Честно говоря, я надеялся, что нам встретится кто-то из соседей и я смогу крикнуть: «Страдаю за убеждения! Позвоните на"Сверкающий Дождь"или на"Эхо Столицы»!"» Только, увы, никого не было ни на этаже, ни в лифте, ни на площадке внизу, у почтовых ящиков, кроме вредной бабки из сто первой, которая пробурчала: «О, поймали наконец-то наркомана проклятого, перестанет теперича своих проституток водить».

Мелькнула робкая мысль, что журналисты свободных СМИ дежурят внизу, у подъезда, чтобы зафиксировать на камеры, как надёжу русской литературы беззаконно похищают власти, и затем показать этот возмутительный и бесстыдный беспредел беспечному миру. Но увы, двор наш, зажатый между двумя пятнадцатиэтажками, словно вымер, и лишь холодный сентябрьский ветер насмешливо свистнул мне в ухо.

А потом меня запихнули в машину, очень большую, очень черную и очень блестящую. Внутри я очутился между двумя молодцами, и мы тут же тронулись с места, стремительно, но мягко, за что моя утроба, истерзанная переживаниями и алкоголем, оказалась весьма благодарна.

— Куда вы меня везете? — ухитрился спросить я почти своим голосом.

— Куда начальство велело, туда и везем, — ответил правый молодец.
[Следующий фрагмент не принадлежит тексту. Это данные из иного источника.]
-- ==== Sys2Proof/Laws/State.lean ====
section
/-! SUPPORT. One lemma per field per update of the state, true by `rfl`, and what each numbered place reads as after a place of its
kind was replaced: no later proof need unfold a record update. -/
namespace Sys2Proof.Machine

variable (s : State)

/-! ## setPort -/

@[simp] theorem State.setPort_pending (l : Link) (p : Port) : (s.setPort l p).pending = s.pending := rfl
@[simp] theorem State.setPort_sessions (l : Link) (p : Port) : (s.setPort l p).sessions = s.sessions := rfl
@[simp] theorem State.setPort_serialNext (l : Link) (p : Port) : (s.setPort l p).serialNext = s.serialNext := rfl
@[simp] theorem State.setPort_serialSpent (l : Link) (p : Port) : (s.setPort l p).serialSpent = s.serialSpent := rfl
@[simp] theorem State.setPort_ladders (l : Link) (p : Port) : (s.setPort l p).ladders = s.ladders := rfl
@[simp] theorem State.setPort_contexts (l : Link) (p : Port) : (s.setPort l p).contexts = s.contexts := rfl
@[simp] theorem State.setPort_pool (l : Link) (p : Port) : (s.setPort l p).pool = s.pool := rfl
@[simp] theorem State.setPort_lastUnit (l : Link) (p : Port) : (s.setPort l p).lastUnit = s.lastUnit := rfl
@[simp] theorem State.setPort_lanes (l : Link) (p : Port) : (s.setPort l p).lanes = s.lanes := rfl
@[simp] theorem State.setPort_rotation (l : Link) (p : Port) : (s.setPort l p).rotation = s.rotation := rfl
@[simp] theorem State.setPort_catalogue (l : Link) (p : Port) : (s.setPort l p).catalogue = s.catalogue := rfl
@[simp] theorem State.setPort_readyList (l : Link) (p : Port) : (s.setPort l p).readyList = s.readyList := rfl
@[simp] theorem State.setPort_blocksInUse (l : Link) (p : Port) : (s.setPort l p).blocksInUse = s.blocksInUse := rfl
@[simp] theorem State.setPort_pressure (l : Link) (p : Port) : (s.setPort l p).pressure = s.pressure := rfl
@[simp] theorem State.setPort_memory (l : Link) (p : Port) : (s.setPort l p).memory = s.memory := rfl
@[simp] theorem State.setPort_freeCount (l : Link) (p : Port) : (s.setPort l p).freeCount = s.freeCount := rfl
@[simp] theorem State.setPort_session (l : Link) (p : Port) (j : Fin 8) : (s.setPort l p).session j = s.session j := rfl
@[simp] theorem State.setPort_context (l : Link) (p : Port) (d : Fin 32) : (s.setPort l p).context d = s.context d := rfl
@[simp] theorem State.setPort_lane (l : Link) (p : Port) (k : Fin 6) : (s.setPort l p).lane k = s.lane k := rfl
@[simp] theorem State.setPort_buffer (l : Link) (p : Port) (e : Fin 96) : (s.setPort l p).buffer e = s.buffer e := rfl
@[simp] theorem State.setPort_ladder (l : Link) (p : Port) (j : Fin 8) : (s.setPort l p).ladder j = s.ladder j := rfl
@[simp] theorem State.setPort_entry (l : Link) (p : Port) (j : Fin 512) : (s.setPort l p).entry j = s.entry j := rfl
@[simp] theorem State.setPort_pointer (l : Link) (p : Port) (q : Fin 4) : (s.setPort l p).pointer q = s.pointer q := rfl

/-- Distinct links have distinct numbers. -/
theorem Link.idx_inj {l m : Link} (h : l.idx = m.idx) : l = m := by
  cases l <;> cases m <;> simp_all [Link.idx, Fin.ext_iff] <;> omega

@[simp] theorem State.setPort_port_same (l : Link) (p : Port) : (s.setPort l p).port l = p := by simp [State.setPort, State.port]

theorem State.setPort_port_ne {l m : Link} (p : Port) (h : m ≠ l) : (s.setPort l p).port m = s.port m := by
  have : (l.idx : Nat) ≠ (m.idx : Nat) := fun e => h (Link.idx_inj (Fin.ext e)).symm
  simp [State.setPort, State.port, this]

theorem State.setPort_port (l : Link) (p : Port) (m : Link) : (s.setPort l p).port m = if m = l then p else s.port m := by
  split
  · subst_vars; simp
  · rename_i h; exact s.setPort_port_ne p h

@[simp] theorem State.setPort_setPort (l : Link) (p : Port) (q : Port) : (s.setPort l p).setPort l q = s.setPort l q := by simp [State.setPort]

@[simp] theorem State.setPort_self (l : Link) : s.setPort l (s.port l) = s := by simp [State.setPort, State.port]

/-! ## setSession -/

@[simp] theorem State.setSession_pending (i : Fin 8) (x : Option Session) : (s.setSession i x).pending = s.pending := rfl
@[simp] theorem State.setSession_ports (i : Fin 8) (x : Option Session) : (s.setSession i x).ports = s.ports := rfl
@[simp] theorem State.setSession_serialNext (i : Fin 8) (x : Option Session) : (s.setSession i x).serialNext = s.serialNext := rfl
@[simp] theorem State.setSession_serialSpent (i : Fin 8) (x : Option Session) : (s.setSession i x).serialSpent = s.serialSpent := rfl
@[simp] theorem State.setSession_ladders (i : Fin 8) (x : Option Session) : (s.setSession i x).ladders = s.ladders := rfl
@[simp] theorem State.setSession_contexts (i : Fin 8) (x : Option Session) : (s.setSession i x).contexts = s.contexts := rfl
@[simp] theorem State.setSession_pool (i : Fin 8) (x : Option Session) : (s.setSession i x).pool = s.pool := rfl
@[simp] theorem State.setSession_lastUnit (i : Fin 8) (x : Option Session) : (s.setSession i x).lastUnit = s.lastUnit := rfl
@[simp] theorem State.setSession_lanes (i : Fin 8) (x : Option Session) : (s.setSession i x).lanes = s.lanes := rfl
@[simp] theorem State.setSession_rotation (i : Fin 8) (x : Option Session) : (s.setSession i x).rotation = s.rotation := rfl
@[simp] theorem State.setSession_catalogue (i : Fin 8) (x : Option Session) : (s.setSession i x).catalogue = s.catalogue := rfl
@[simp] theorem State.setSession_readyList (i : Fin 8) (x : Option Session) : (s.setSession i x).readyList = s.readyList := rfl
@[simp] theorem State.setSession_blocksInUse (i : Fin 8) (x : Option Session) : (s.setSession i x).blocksInUse = s.blocksInUse := rfl
@[simp] theorem State.setSession_pressure (i : Fin 8) (x : Option Session) : (s.setSession i x).pressure = s.pressure := rfl
@[simp] theorem State.setSession_memory (i : Fin 8) (x : Option Session) : (s.setSession i x).memory = s.memory := rfl
@[simp] theorem State.setSession_freeCount (i : Fin 8) (x : Option Session) : (s.setSession i x).freeCount = s.freeCount := rfl
@[simp] theorem State.setSession_port (i : Fin 8) (x : Option Session) (m : Link) : (s.setSession i x).port m = s.port m := rfl
@[simp] theorem State.setSession_context (i : Fin 8) (x : Option Session) (d : Fin 32) : (s.setSession i x).context d = s.context d := rfl
@[simp] theorem State.setSession_lane (i : Fin 8) (x : Option Session) (k : Fin 6) : (s.setSession i x).lane k = s.lane k := rfl
@[simp] theorem State.setSession_buffer (i : Fin 8) (x : Option Session) (e : Fin 96) : (s.setSession i x).buffer e = s.buffer e := rfl
@[simp] theorem State.setSession_ladder (i : Fin 8) (x : Option Session) (j : Fin 8) : (s.setSession i x).ladder j = s.ladder j := rfl
@[simp] theorem State.setSession_entry (i : Fin 8) (x : Option Session) (j : Fin 512) : (s.setSession i x).entry j = s.entry j := rfl
@[simp] theorem State.setSession_pointer (i : Fin 8) (x : Option Session) (q : Fin 4) : (s.setSession i x).pointer q = s.pointer q := rfl

@[simp] theorem State.setSession_session_same (i : Fin 8) (x : Option Session) : (s.setSession i x).session i = x := by simp [State.setSession, State.session]

theorem State.setSession_session (i : Fin 8) (x : Option Session) (j' : Fin 8) : (s.setSession i x).session j' = if j' = i then x else s.session j' := by
  simp only [State.setSession, State.session, Fin.getElem_fin, Vector.getElem_set, Fin.ext_iff]
  split <;> simp_all [eq_comm]

theorem State.setSession_session_ne {i j' : Fin 8} (x : Option Session) (h : j' ≠ i) : (s.setSession i x).session j' = s.session j' := by
  simp [State.setSession_session, h]

@[simp] theorem State.setSession_setSession (i : Fin 8) (x : Option Session) (x' : Option Session) : (s.setSession i x).setSession i x' = s.setSession i x' := by simp [State.setSession]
Левый нажал кнопочку на двери, после чего окна разом потемнели, а спереди, отделяя нас от водителя, поднялась глухая перегородка. Столица растворилась во мгле, исчезла, и я ощутил, что тоже исчезаю, растворяюсь вместе с ней, погружаюсь в густой инфернальный туман, из которого доносятся крики умученных тираническим режимом невинных жертв.

***

Из машины меня извлекли так стремительно, что я успел лишь сообразить — мы за городом. Прямо перед нами обнаружился даже не особняк, а настоящий дворец: мраморная лестница с широкими перилами, аккуратные клумбы, на которых цвели астры размером с кулак боксера-тяжеловеса, сверху нависали башенки, слепо блестели огромные окна то ли на трех, то ли на четырех этажах.
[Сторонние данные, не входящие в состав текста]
-- ==== Sys2Proof/Laws/Operations.lean ====
section
/-! SUPPORT. What each shared operation leaves alone, field by field: a state operation is seen through at every field and every
numbered place but those it is for. -/
namespace Sys2Proof.Machine

variable (s : State)

/-! ## modPort -/

@[simp] theorem State.modPort_pending (l : Link) (f : Port → Port) : (s.modPort l f).pending = s.pending := by simp [State.modPort]
@[simp] theorem State.modPort_sessions (l : Link) (f : Port → Port) : (s.modPort l f).sessions = s.sessions := by simp [State.modPort]
@[simp] theorem State.modPort_serialNext (l : Link) (f : Port → Port) : (s.modPort l f).serialNext = s.serialNext := by simp [State.modPort]
@[simp] theorem State.modPort_serialSpent (l : Link) (f : Port → Port) : (s.modPort l f).serialSpent = s.serialSpent := by simp [State.modPort]
@[simp] theorem State.modPort_ladders (l : Link) (f : Port → Port) : (s.modPort l f).ladders = s.ladders := by simp [State.modPort]
@[simp] theorem State.modPort_contexts (l : Link) (f : Port → Port) : (s.modPort l f).contexts = s.contexts := by simp [State.modPort]
@[simp] theorem State.modPort_pool (l : Link) (f : Port → Port) : (s.modPort l f).pool = s.pool := by simp [State.modPort]
@[simp] theorem State.modPort_lastUnit (l : Link) (f : Port → Port) : (s.modPort l f).lastUnit = s.lastUnit := by simp [State.modPort]
@[simp] theorem State.modPort_lanes (l : Link) (f : Port → Port) : (s.modPort l f).lanes = s.lanes := by simp [State.modPort]
@[simp] theorem State.modPort_rotation (l : Link) (f : Port → Port) : (s.modPort l f).rotation = s.rotation := by simp [State.modPort]
@[simp] theorem State.modPort_catalogue (l : Link) (f : Port → Port) : (s.modPort l f).catalogue = s.catalogue := by simp [State.modPort]
@[simp] theorem State.modPort_readyList (l : Link) (f : Port → Port) : (s.modPort l f).readyList = s.readyList := by simp [State.modPort]
@[simp] theorem State.modPort_blocksInUse (l : Link) (f : Port → Port) : (s.modPort l f).blocksInUse = s.blocksInUse := by simp [State.modPort]
@[simp] theorem State.modPort_pressure (l : Link) (f : Port → Port) : (s.modPort l f).pressure = s.pressure := by simp [State.modPort]
@[simp] theorem State.modPort_memory (l : Link) (f : Port → Port) : (s.modPort l f).memory = s.memory := by simp [State.modPort]
@[simp] theorem State.modPort_freeCount (l : Link) (f : Port → Port) : (s.modPort l f).freeCount = s.freeCount := by simp [State.modPort]
@[simp] theorem State.modPort_session (l : Link) (f : Port → Port) (j : Fin 8) : (s.modPort l f).session j = s.session j := congrArg (fun v => v[j]) (s.modPort_sessions l f)
@[simp] theorem State.modPort_context (l : Link) (f : Port → Port) (d : Fin 32) : (s.modPort l f).context d = s.context d := congrArg (fun v => v[d]) (s.modPort_contexts l f)
@[simp] theorem State.modPort_lane (l : Link) (f : Port → Port) (k : Fin 6) : (s.modPort l f).lane k = s.lane k := congrArg (fun v => v[k]) (s.modPort_lanes l f)
@[simp] theorem State.modPort_buffer (l : Link) (f : Port → Port) (b' : Fin 96) : (s.modPort l f).buffer b' = s.buffer b' := congrArg (fun v => v[b']) (s.modPort_pool l f)
@[simp] theorem State.modPort_ladder (l : Link) (f : Port → Port) (j : Fin 8) : (s.modPort l f).ladder j = s.ladder j := congrArg (fun v => v[j]) (s.modPort_ladders l f)
@[simp] theorem State.modPort_entry (l : Link) (f : Port → Port) (j : Fin 512) : (s.modPort l f).entry j = s.entry j := congrArg (fun v => v[j]) (s.modPort_catalogue l f)
@[simp] theorem State.modPort_pointer (l : Link) (f : Port → Port) (q : Fin 4) : (s.modPort l f).pointer q = s.pointer q := congrArg (fun v => v[q]) (s.modPort_rotation l f)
Это мало напоминало пыточные застенки…

Меня не столько вели, сколько тащили под руки, так что широченных ступеней я коснулся ногами буквально пару раз. Открылись громадные двери, третий молодец — клон предыдущих — кивнул моим провожатым; в зеркале, окаймленном золоченой рамой, отразилось мое лицо, белое и помятое, как простыня после ночи разврата, мелькнули всклокоченные черные волосы и выпученные глаза.
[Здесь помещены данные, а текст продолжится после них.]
-- ==== Sys2Proof/Laws/Cases.lean ====
section
/-! SUPPORT. What each shared operation can do, said once: one lemma that names its cases, cited in place of unfolding it. -/
namespace Sys2Proof.Machine

variable (s : State)

/-! ## The step -/

/-- A property that the queue does not touch and every command keeps is kept by every step. -/
theorem step_keeps {P : State → Prop} (queue : ∀ s cs, P s → P { s with pending := cs })
    (command : ∀ c s t, P s → exec c s = .next t → P t) {s t : State} (hs : P s) (h : step s = .next t) : P t := by
  unfold step at h
  split at h
  · cases h; exact hs
  · exact command _ _ _ (queue _ _ hs) h

/-- Every command answers a next state. -/
theorem exec_next (c : Instr) : ∃ t, exec c s = .next t := by cases c <;> exact ⟨_, rfl⟩

/-! ## Choosing among numbered places -/

theorem mem_indicesFrom {n : Nat} (p : Fin n → Bool) : ∀ (fuel k : Nat) (h : fuel + k = n) (i : Fin n),
    i ∈ indicesFrom p fuel k h ↔ k ≤ i.val ∧ p i = true
  | 0, k, h, i => by simp [indicesFrom]; omega
  | fuel + 1, k, h, i => by
    have ih := mem_indicesFrom p fuel (k + 1) (by omega) i
    have hk : i = ⟨k, by omega⟩ ↔ i.val = k := by simp [Fin.ext_iff]
    unfold indicesFrom
    by_cases hi : i.val = k
    · have := hk.2 hi
      subst this
      split <;> simp_all
    · split <;> simp only [List.mem_cons, ih, hk] <;> constructor <;> rintro h <;> grind

/-- The places chosen are those that satisfy the test. -/
@[simp] theorem mem_indices {n : Nat} (p : Fin n → Bool) (i : Fin n) : i ∈ indices p ↔ p i = true := by
  simp [indices, mem_indicesFrom]

theorem indicesFrom_pairwise {n : Nat} (p : Fin n → Bool) : ∀ (fuel k : Nat) (h : fuel + k = n),
    (indicesFrom p fuel k h).Pairwise (· < ·)
  | 0, _, _ => by simp [indicesFrom]
  | fuel + 1, k, h => by
    unfold indicesFrom
    have ih := indicesFrom_pairwise p fuel (k + 1) (by omega)
    split
    · refine List.pairwise_cons.2 ⟨fun j hj => ?_, ih⟩
      have := ((mem_indicesFrom p fuel (k + 1) (by omega) j).1 hj).1
      exact Fin.lt_def.2 (by simpa using this)
    · exact ih

/-- The places chosen stand in rising order. -/
theorem indices_pairwise {n : Nat} (p : Fin n → Bool) : (indices p).Pairwise (· < ·) := indicesFrom_pairwise p n 0 (by omega)

/-- The first place chosen is the lowest-numbered one that satisfies the test. -/
theorem indices_head? {n : Nat} (p : Fin n → Bool) (i : Fin n) :
    (indices p).head? = some i ↔ p i = true ∧ ∀ j, j < i → p j = false := by
  have hp := indices_pairwise p
  have hm := mem_indices p
  cases hl : indices p with
  | nil =>
    simp only [hl, List.not_mem_nil, false_iff] at hm
    simp [hm]
  | cons a as =>
    rw [hl] at hp hm
    simp only [List.head?_cons, Option.some.injEq]
    constructor
    · rintro rfl
      refine ⟨(hm a).1 (by simp), fun j hj => ?_⟩
      by_contra hc
      have := (hm j).2 (by simpa using hc)
      rcases List.mem_cons.1 this with rfl | h
      · exact absurd hj (by simp)
      · exact absurd ((List.pairwise_cons.1 hp).1 j h) (by simp only [Fin.lt_def] at hj ⊢; omega)
    · rintro ⟨h1, h2⟩
      rcases List.mem_cons.1 ((hm i).2 h1) with rfl | h
      · rfl
      · have := h2 a ((List.pairwise_cons.1 hp).1 i h)
        rw [(hm a).1 (by simp)] at this
        cases this

/-! ## Handing frames on -/

/-- A request event does nothing, or discards its frame unanswered, or handles it and queues its one reply. -/
theorem State.serve_cases (l : Link) (accepts : Byte → Bool) (handle : State → Frame → Answer) :
    s.serve l accepts handle = s
      ∨ ∃ f fs, (s.port l).queue = f :: fs ∧ accepts f.kind = true ∧
        (8 ≤ (s.port l).replies.length
            ∧ s.serve l accepts handle = (s.modPort l (·.takeHead l)).modPort l Port.countUnanswered
          ∨ (s.port l).replies.length < 8 ∧ ∃ a, a = handle (s.modPort l (·.takeHead l)) f
            ∧ s.serve l accepts handle = a.state.modPort l (·.pushReply ⟨f.tag, f.kind, a.status, a.body⟩)) := by
  unfold State.serve
  split
  · exact .inl rfl
  · next f fs hq =>
    split
    · next ha =>
      refine .inr ⟨f, fs, hq, ha, ?_⟩
      split
      · next hf => exact .inl ⟨by simpa [State.fifoFull] using hf, rfl⟩
      · next hf => exact .inr ⟨by simpa [State.fifoFull] using hf, _, rfl, rfl⟩
    · exact .inl rfl

/-- A unit event does nothing, or discards a unit on LL as stray, or hands a station's unit to the intake. -/
theorem State.handUnit_cases (l : Link) (kind : Byte) (handle : State → Fin 4 → List Byte → State) :
    s.handUnit l kind handle = s
      ∨ (l = .library ∧ s.handUnit l kind handle = s.modPort .library fun p => (p.takeHead .library).countStray)
      ∨ ∃ n f fs, l = .station n ∧ s.unitAt n kind f fs ∧ s.handUnit l kind handle =
          handle { s.modPort (.station n) (fun p => p.takeHead (.station n)) with lastUnit := some n } n f.payload := by
  unfold State.handUnit
  split
  · exact .inl rfl
  · next f fs hq =>
    split
    · next hk =>
      cases l with
      | library => exact .inr (.inl ⟨rfl, rfl⟩)
      | station n =>
        dsimp only
        split
        · next ht => exact .inr (.inr ⟨n, f, fs, rfl, ⟨hq, hk, ht⟩, rfl⟩)
        · exact .inl rfl
    · exact .inl rfl

/-! ## The store -/

/-- An opening request that is granted takes the lowest-numbered empty slot and one free block. -/
theorem State.grantOpening_some {serial : Nat} {track : Track} {startCut startPts : Nat} {e : Fin 512} {t : State}
    (h : s.grantOpening serial track startCut startPts = some (e, t)) :
    ∃ b, s.lowestEmptySlot = some e ∧ s.lowestFreeBlocks 1 = [b]
      ∧ t = ({ s.setEntry e (some (newEntry serial track startCut startPts b)) with blocksInUse := s.blocksInUse + 1 }).evalPressure := by
  unfold State.grantOpening at h
  split at h
  · next i b hi hb =>
    simp only [Option.some.injEq, Prod.mk.injEq] at h
    obtain ⟨rfl, rfl⟩ := h
    exact ⟨b, hi, hb, rfl⟩
  · cases h

/-- A growth request that is granted adds the lowest-numbered free blocks to the entry's list. -/
theorem State.grantGrowth_some {e : Fin 512} {d : Nat} {t : State} (h : s.grantGrowth e d = some t) :
    (s.lowestFreeBlocks d).length = d
      ∧ t = ({ s.modEntry e (fun en => { en with blocks := en.blocks ++ s.lowestFreeBlocks d }) with
          blocksInUse := s.blocksInUse + d }).evalPressure := by
  unfold State.grantGrowth at h
  split at h
  · next hd => exact ⟨hd, by simpa using h.symm⟩
  · cases h

/-- The end of a fetch frees a RELEASING entry whose last one it was, and else lowers the entry's count. -/
theorem State.lowerFetchCount_cases (e : Fin 512) :
    (s.entry e = none ∧ s.lowerFetchCount e = s)
      ∨ ∃ en, s.entry e = some en ∧
        (en.state = .releasing ∧ en.fetchCount ≤ 1 ∧ s.lowerFetchCount e = s.freeEntry e
          ∨ ¬(en.state = .releasing ∧ en.fetchCount ≤ 1)
            ∧ s.lowerFetchCount e = s.setEntry e (some { en with fetchCount := en.fetchCount - 1 })) := by
  unfold State.lowerFetchCount
  split
  · next en he =>
    split
    · next h => exact .inr ⟨en, he, .inl ⟨h.1, h.2, rfl⟩⟩
    · next h => exact .inr ⟨en, he, .inr ⟨h, rfl⟩⟩
  · next he => exact .inl ⟨he, rfl⟩

/-! ## Segments -/

/-- Opening a segment does nothing without a session, and else opens it stored or, where the store refuses, unstored. -/
theorem State.openSegment_cases (x : TrackRef) (track : Track) (startCut startPts : Nat) (flags : SegFlags) (stopCut : Option Nat) :
    (s.trackSession x = none ∧ s.openSegment x track startCut startPts flags stopCut = s)
      ∨ ∃ slot ses, s.trackSession x = some (slot, ses) ∧
        ((∃ e t, s.grantOpening ses.serial track startCut startPts = some (e, t)
            ∧ s.openSegment x track startCut startPts flags stopCut
              = t.setSegment x (some ⟨track, startCut, stopCut, some ⟨e, startPts, startPts, 0, 0, 64, 1, flags⟩⟩))
          ∨ s.grantOpening ses.serial track startCut startPts = none
            ∧ s.openSegment x track startCut startPts flags stopCut
              = (s.setSegment x (some ⟨track, startCut, stopCut, none⟩)).reportLost slot ses track startCut) := by
  unfold State.openSegment
  split
  · next slot ses hx =>
    refine .inr ⟨slot, ses, hx, ?_⟩
    split
    · next e t ht => exact .inl ⟨e, t, ht, rfl⟩
    · next ht => exact .inr ⟨ht, rfl⟩
  · next hx => exact .inl ⟨hx, rfl⟩

/-- An append does nothing without a stored segment; else it places the item, in the blocks held or after a growth, or loses the
segment. -/
theorem State.appendItem_cases (x : TrackRef) (it : Item) :
    ((∀ g ∈ s.segment x, g.stored = none) ∧ s.appendItem x it = s)
      ∨ ∃ g st, s.segment x = some g ∧ g.stored = some st ∧
        (blocksNeeded (st.bytes + it.bytes.length) ≤ st.blocks ∧ s.appendItem x it = s.placeItem x g st it
          ∨ st.blocks < blocksNeeded (st.bytes + it.bytes.length) ∧
            ((∃ t, s.grantGrowth st.entry (blocksNeeded (st.bytes + it.bytes.length) - st.blocks) = some t
                ∧ s.appendItem x it = t.placeItem x g st it)
              ∨ s.grantGrowth st.entry (blocksNeeded (st.bytes + it.bytes.length) - st.blocks) = none
                ∧ s.appendItem x it = s.loseSegment x g st)) := by
  unfold State.appendItem
  split
  · next g hg =>
    split
    · next st hst =>
      refine .inr ⟨g, st, hg, hst, ?_⟩
      split
      · next h => exact .inl ⟨h, rfl⟩
      · next h =>
        refine .inr ⟨by omega, ?_⟩
        split
        · next t ht => exact .inl ⟨t, ht, rfl⟩
        · next ht => exact .inr ⟨ht, rfl⟩
    · next hst =>
      refine .inl ⟨fun g' hg' => ?_, rfl⟩
      rw [hg] at hg'
      cases hg'
      exact hst
  · next hg => exact .inl ⟨fun g' hg' => (by rw [hg] at hg'; cases hg'), rfl⟩

/-- Closing a segment does nothing without a segment and its session; else a stored one closes and an unstored one goes. -/
theorem State.closeSegment_cases (x : TrackRef) (c : Closing) :
    s.closeSegment x c = s
      ∨ ∃ g slot ses, s.segment x = some g ∧ s.trackSession x = some (slot, ses) ∧
        ((∃ st, g.stored = some st ∧ s.closeSegment x c = s.closeStored x c slot ses g st)
          ∨ g.stored = none ∧ s.closeSegment x c = s.setSegment x none) := by
  unfold State.closeSegment
  split
  · next g slot ses hg hx =>
    refine .inr ⟨g, slot, ses, hg, hx, ?_⟩
    split
    · next st hst => exact .inl ⟨st, hst, rfl⟩
    · next hst => exact .inr ⟨hst, rfl⟩
  · exact .inl rfl

/-! ## Sessions and contexts -/

/-- The check that follows a context's emptying completes the draining, or does nothing. -/
theorem State.checkDrained_cases (i : Fin 8) :
    s.checkDrained i = s ∨ ∃ ses, s.session i = some ses ∧ ses.state = .draining ∧ s.drained ses = true
      ∧ s.checkDrained i = s.completeDraining i ses := by
  unfold State.checkDrained
  split
  · next ses hs =>
    split
    · next h => exact .inr ⟨ses, hs, h.1, h.2, rfl⟩
    · exact .inl rfl
  · exact .inl rfl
Да, беременным и впечатлительным такое лучше не показывать.

На ноги меня поставили в довольно скромном кабинете, перед столом размером с бильярдный, разве что без луз. И на меня поднял блеклые глаза человек, чье лицо я прекрасно знал, поскольку оно мелькало в телевизоре не реже какой-нибудь Пугачевой или Урганта.

Землянский, секретарь самого…

— Это тот писака? — спросил он.

— Так точно, — ответил правый молодец. — Улица Героев, дом семь, квартира сто. Горький Лев Николаевич.

Меня зовут так на самом деле, и папа у меня был Горький, и дед был Горький, и прадед был — еще до того, как Алексей Максимычу вздумалось обзавестись звучным псевдонимом. Только это не мешает сетевым идиотам обвинять меня, что я ради вымышленного имени нагло скрестил двух великих прозаиков земли русской.

«Еще бы Пушкиным назвался! Или Чеховым! Ради пиара эти писаки на все готовы!» Коз-злы зар-разные!

— Выглядит не очень, — протянул Землянский. — Ну ладно, писатели они такие. Причешите его хотя бы.

О горе тебе, блудница Иезавель, ибо занесло тебя в вертеп язычников! Чего им надо?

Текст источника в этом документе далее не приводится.